# Newbie, need advice!!



## Maggie27 (Jul 6, 2011)

Hi all

First time today i have started to feel serious about going to a fertility clinic.  I never have anyone to talk to too with the same problems 
so glad i made a step to join FF.  

Age 27 Been TTC for 2.5 years now.  First started ttc in May 2009 to my surprise in Jan 2010 i got a BFP but MC at 5 weeks. Been TTC ever since and no luck.  I went to see my doctor in Feb 2011 he said he would refer me, i have still no letter back so phoned this morning and to be honest i dont think he had refered me.
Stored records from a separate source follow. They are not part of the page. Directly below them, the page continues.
/-- ST and STP put one entry for each executing lane, in lane order, at the end of the group's store queue, with the address and
the bytes (R172, R195 to R197); memory itself is as before. A lane inside a transaction holds the bytes in it, and its lines enter
the write set; one that escapes is kept there until TXEND (R211, R212). -/
def StoreIssuePart : Prop :=
  ∀ (h : Hd) (rd : LSrc) (ra : Base) (rb : Src) (wd : Width) (sc : Scope) (esc : Bool) (off : BitVec 18) (s : State) (x : Ix)
    (j : Nat) (ls : List Nat),
    let s' := if esc then s.escape x.t x.outTx.length else s
    let ent := fun i a (bs : List (Byte × Bool)) =>
      (⟨s.nextId, .store, i, x.pc, a, bs.map (·.1), bs.map (·.2), sc, esc⟩ : StoreEnt)
    let after := fun (i : Instr) (lines : Nat → List Nat) (pieces : Nat → List (Nat × List (Byte × Bool))) =>
      let es := fun l => (pieces l).map fun p => ent l p.1 p.2
      let held := fun l (t : TxState) => (pieces l).foldl (fun t p => t.hold s.nextId (byteKey x.team.ctx p.1) p.2) t
      ∃ g', exec i s = .next { s'.withGroup x g' with nextId := s.nextId + 1 } ∧
        Advanced (formOf i) s x (x.past (hdForm h))
          { (x.each fun l k => k.inside fun t => if esc then { t with escs := t.escs ++ es l } else held l (t.touch [] (lines l))) with
            storeQ := x.grp.storeQ ++ x.outTx.flatMap es } g'
    let one := fun i => linesAt x.team.ctx (x.dest ra off i) (widthBytes wd)
    let two := fun i => linesAt x.team.ctx (x.addr i ra) 4 ++ linesAt x.team.ctx (x.plane ra rb i) 4
    x.ex = j :: ls →
    (Issues (formOf (.st h rd ra wd sc esc off)) s x → (esc = true ∨ x.Fits (fun _ => []) one) →
      (∀ i ∈ x.ex, x.dest ra off i % widthBytes wd = 0 ∧ x.dest ra off i + widthBytes wd ≤ 2 ^ 57) →
      after (.st h rd ra wd sc esc off) one
        (fun i => [(x.dest ra off i, (x.stored rd wd.shape i).take (widthBytes wd))])) ∧
    (Issues (formOf (.stp h rd ra rb sc esc)) s x → (esc = true ∨ x.Fits (fun _ => []) two) →
      (∀ i ∈ x.ex, x.addr i ra % 4 = 0 ∧ (x.word i rb).toNat % 4 = 0 ∧ x.addr i ra + 4 ≤ 2 ^ 57 ∧ x.plane ra rb i + 4 ≤ 2 ^ 57) →
      after (.stp h rd ra rb sc esc) two
        (fun i => [(x.addr i ra, x.half rd i 0), (x.plane ra rb i, x.half rd i 1)]))

/-- The loads and the stores at their issue (R172, R195 to R198, R211). -/
def Obligations.LoadAndStoreIssueResults : Prop := LoadIssuePart ∧ StoreIssuePart

/-- ATOM issues one operation for the executing lanes, with each lane's address and operands, and with a destination pushes its
pending result (R199); a task counts an escape for each lane outside a transaction. Inside one the lane's word is a tracked read and
a held write (R211, R212). -/
def Obligations.AtomIssueResults : Prop :=
  ∀ (h : Hd) (op : AtomOp) (rd : Option LDst) (ra : Base) (rb : Src) (s : State) (x : Ix) (j : Nat) (ls : List Nat),
    let f := formOf (.atom h op rd ra rb)
    let third := fun i => match op with | .cas y => x.word i y | .addb y => x.word i y | _ => 0
    let line := fun i => linesAt x.team.ctx (x.addr i ra) 4
    Issues f s x → x.ex = j :: ls → x.Fits line line →
    (∀ i ∈ x.ex, x.addr i ra % 4 = 0 ∧ x.addr i ra + 4 ≤ 2 ^ 57) →
    ∃ g', exec (.atom h op rd ra rb) s = .next { (s.escape x.t x.outTx.length).withGroup x g' with nextId := s.nextId + 1 } ∧
      Advanced f s x (x.past f)
        { (x.each fun i l => (if rd.isSome then x.pend s .P l else l).inside fun t => t.touch (line i) (line i)) with
          atoms := x.grp.atoms ++ [⟨s.nextId, x.pc, atomCode op, rd.map dstNum,
            x.ex.map fun i => (i, x.addr i ra, x.word i rb, third i), x.inTx, [], none⟩] } g'

/-- The new value of each ATOM operation from the old value and the lane's operands (R200, R202, R203). -/
def Obligations.AtomValues : Prop :=
  ∀ (old a b : Word) (y : Src),
    atomFn (atomCode .add) old a b = old + a ∧
    [atomFn (atomCode .fadd) old a b] =
      shaped .P .rne false (fun l => addPre .rne (fl0 l) (fl1 l)) (addProp false) (fun _ => 0) [[old], [a]] ∧
    atomFn (atomCode (.min false)) old a b = (if old.slt a then old else a) ∧
    atomFn (atomCode (.min true)) old a b = (if old.ult a then old else a) ∧
    atomFn (atomCode (.max false)) old a b = (if old.slt a then a else old) ∧
    atomFn (atomCode (.max true)) old a b = (if old.ult a then a else old) ∧
    atomFn (atomCode .and) old a b = old &&& a ∧
    atomFn (atomCode .or) old a b = old ||| a ∧
    atomFn (atomCode .xor) old a b = old ^^^ a ∧
    atomFn (atomCode .exch) old a b = a ∧
    atomFn (atomCode (.cas y)) old a b = (if old = a then b else old) ∧
    atomFn (atomCode .incw) old a b = (if a.toNat ≤ old.toNat then 0 else old + 1) ∧
    atomFn (atomCode .decw) old a b = (if old = 0 ∨ a.toNat < old.toNat then a else old - 1) ∧
    atomFn (atomCode (.addb y)) old a b = (if old.toNat + a.toNat ≤ b.toNat then old + a else old)

/-- An access whose address is not a multiple of its size in some executing lane traps ALIGN for those lanes, with the lowest one's
address, and accesses nothing; one that is aligned and reaches past 2^57 traps MEMPERM with the bits of the access (R190). LDP and STP
check both of their words, and the distance between them, and CPY both ends (assumption 79); the access bits of these traps at
issue are assumption 90. -/
def AddressTrapsPart : Prop :=
  ∀ (h : Hd) (rd : LDst) (rs : LSrc) (ra : Base) (rb : Src) (wd : Width) (sc : Scope) (esc sx : Bool) (off : BitVec 18) (op : AtomOp)
    (ro : Option LDst) (rd2 : Base) (n : CpySize) (b : Fin 16) (na : Bool) (s : State) (x : Ix) (j : Nat) (ls : List Nat),
    let traps := fun (i : Instr) (n acc : Nat) (at_ : Nat → Nat) => Issues (formOf i) s x →
      ((x.ex.filter fun l => at_ l % n != 0) = j :: ls →
        exec i s = .next (s.raise x.t x.g 4 0 x.pc (maskOf (j :: ls)) (at_ j))) ∧
      ((∀ l ∈ x.ex, at_ l % n = 0) → (x.ex.filter fun l => decide (2 ^ 57 < at_ l + n)) = j :: ls →
        exec i s = .next (s.raise x.t x.g 5 (acc + 512) x.pc (maskOf (j :: ls)) (at_ j)))
    let planes := fun (i : Instr) (acc : Nat) => Issues (formOf i) s x →
      let odd := fun l => x.addr l ra % 4 != 0 || (x.word l rb).toNat % 4 != 0
      ((x.ex.filter odd) = j :: ls → exec i s = .next (s.raise x.t x.g 4 0 x.pc (maskOf (j :: ls)) (x.addr j ra))) ∧
      ((∀ l ∈ x.ex, odd l = false) →
        (x.ex.filter fun l => decide (2 ^ 57 < x.addr l ra + 4 ∨ 2 ^ 57 < x.plane ra rb l + 4)) = j :: ls →
        exec i s = .next (s.raise x.t x.g 5 (acc + 512) x.pc (maskOf (j :: ls)) (x.addr j ra)))
    traps (.ld h rd ra wd sc esc sx off) (widthBytes wd) 1 (x.dest ra off) ∧
    planes (.ldp h rd ra rb sc esc) 1 ∧ planes (.stp h rs ra rb sc esc) 2 ∧
    (b.val < x.team.d.barriers → Issues (formOf (.cpy h rd2 ra n b esc na)) s x →
      let k := cpyBytes n
      let ends := fun l => (x.addr l rd2, x.addr l ra)
      let odd := fun (a : Nat) => a % k != 0
      let far := fun (a : Nat) => decide (2 ^ 57 < a + k)
      let raised := fun (code detail : Nat) (a : Nat) =>
        exec (.cpy h rd2 ra n b esc na) s = .next (s.raise x.t x.g code detail x.pc (maskOf (j :: ls)) a)
      ((x.ex.filter fun l => odd (ends l).1 || odd (ends l).2) = j :: ls →
        raised 4 0 (if odd (ends j).1 then (ends j).1 else (ends j).2)) ∧
      ((∀ l ∈ x.ex, odd (ends l).1 = false ∧ odd (ends l).2 = false) →
        (x.ex.filter fun l => far (ends l).1 || far (ends l).2) = j :: ls →
        raised 5 (if far (ends j).1 then 514 else 513) (if far (ends j).1 then (ends j).1 else (ends j).2))) ∧
    traps (.st h rs ra wd sc esc off) (widthBytes wd) 2 (x.dest ra off) ∧
    traps (.atom h op ro ra rb) 4 3 fun l => x.addr l ra

/-- An access inside a transaction that would take a set past its limit traps TXCAP: 16 lines read in a lane, then 8 lines written in a lane,
each for those lanes, then 256 lines over the group (R212). The access is otherwise well-formed, and does not escape. -/
def CapacityTrapsPart : Prop :=
  ∀ (h : Hd) (rd : LDst) (rs : LSrc) (ra : Base) (rb : Src) (wd : Width) (sc : Scope) (sx : Bool) (off : BitVec 18) (op : AtomOp)
    (ro : Option LDst) (s : State) (x : Ix) (j : Nat) (ls : List Nat),
    let traps := fun (i : Instr) (rd wr : Nat → List Nat) => Issues (formOf i) s x →
      let beyond := fun (p : TxState → Bool) => x.inTx.filter fun l => (x.grp.lane l).tx.any fun t => p (t.touch (rd l) (wr l))
      let read := beyond fun t => decide (16 < t.readLines.length)
      let wrote := beyond fun t => decide (8 < t.writeLines.length)
      (read = j :: ls → exec i s = .next (s.raise x.t x.g 9 1 x.pc (maskOf (j :: ls)) 0)) ∧
      (read = [] → wrote = j :: ls → exec i s = .next (s.raise x.t x.g 9 2 x.pc (maskOf (j :: ls)) 0)) ∧
      (read = [] → wrote = [] → x.inTx = j :: ls → 256 < (x.grp.touchTx x.inTx rd wr).txLines →
        exec i s = .next (s.raise x.t x.g 9 3 x.pc 0 0))
    let no := fun (_ : Nat) => ([] : List Nat)
    let one := fun l => linesAt x.team.ctx (x.dest ra off l) (widthBytes wd)
    let two := fun l => linesAt x.team.ctx (x.addr l ra) 4 ++ linesAt x.team.ctx (x.plane ra rb l) 4
    let word := fun l => linesAt x.team.ctx (x.addr l ra) 4
    let aligned := ∀ l ∈ x.ex, x.dest ra off l % widthBytes wd = 0 ∧ x.dest ra off l + widthBytes wd ≤ 2 ^ 57
    let planes := ∀ l ∈ x.ex, x.addr l ra % 4 = 0 ∧ (x.word l rb).toNat % 4 = 0 ∧ x.addr l ra + 4 ≤ 2 ^ 57 ∧ x.plane ra rb l + 4 ≤ 2 ^ 57
    (aligned → traps (.ld h rd ra wd sc false sx off) one no ∧ traps (.st h rs ra wd sc false off) no one) ∧
    (planes → traps (.ldp h rd ra rb sc false) two no ∧ traps (.stp h rs ra rb sc false) no two) ∧
    ((∀ l ∈ x.ex, x.addr l ra % 4 = 0 ∧ x.addr l ra + 4 ≤ 2 ^ 57) → traps (.atom h op ro ra rb) word word)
They are putting me down on the list for the Royal which has a years waiting list.  so upset today.  

I might think about orgin for the first consulation as i can use my work health scheme to cover that cost.  But i dont think i could afford anything after that.  

I dont want to lose my place on the nhs list either.  Just dont know what to do.  

My husband has been to his doctor and had a semen test it came back with some abnormilitys and molity sperm, but his doctor
said he had thousands which where fine.  He said he couldnt see a problem it may just take us longer.  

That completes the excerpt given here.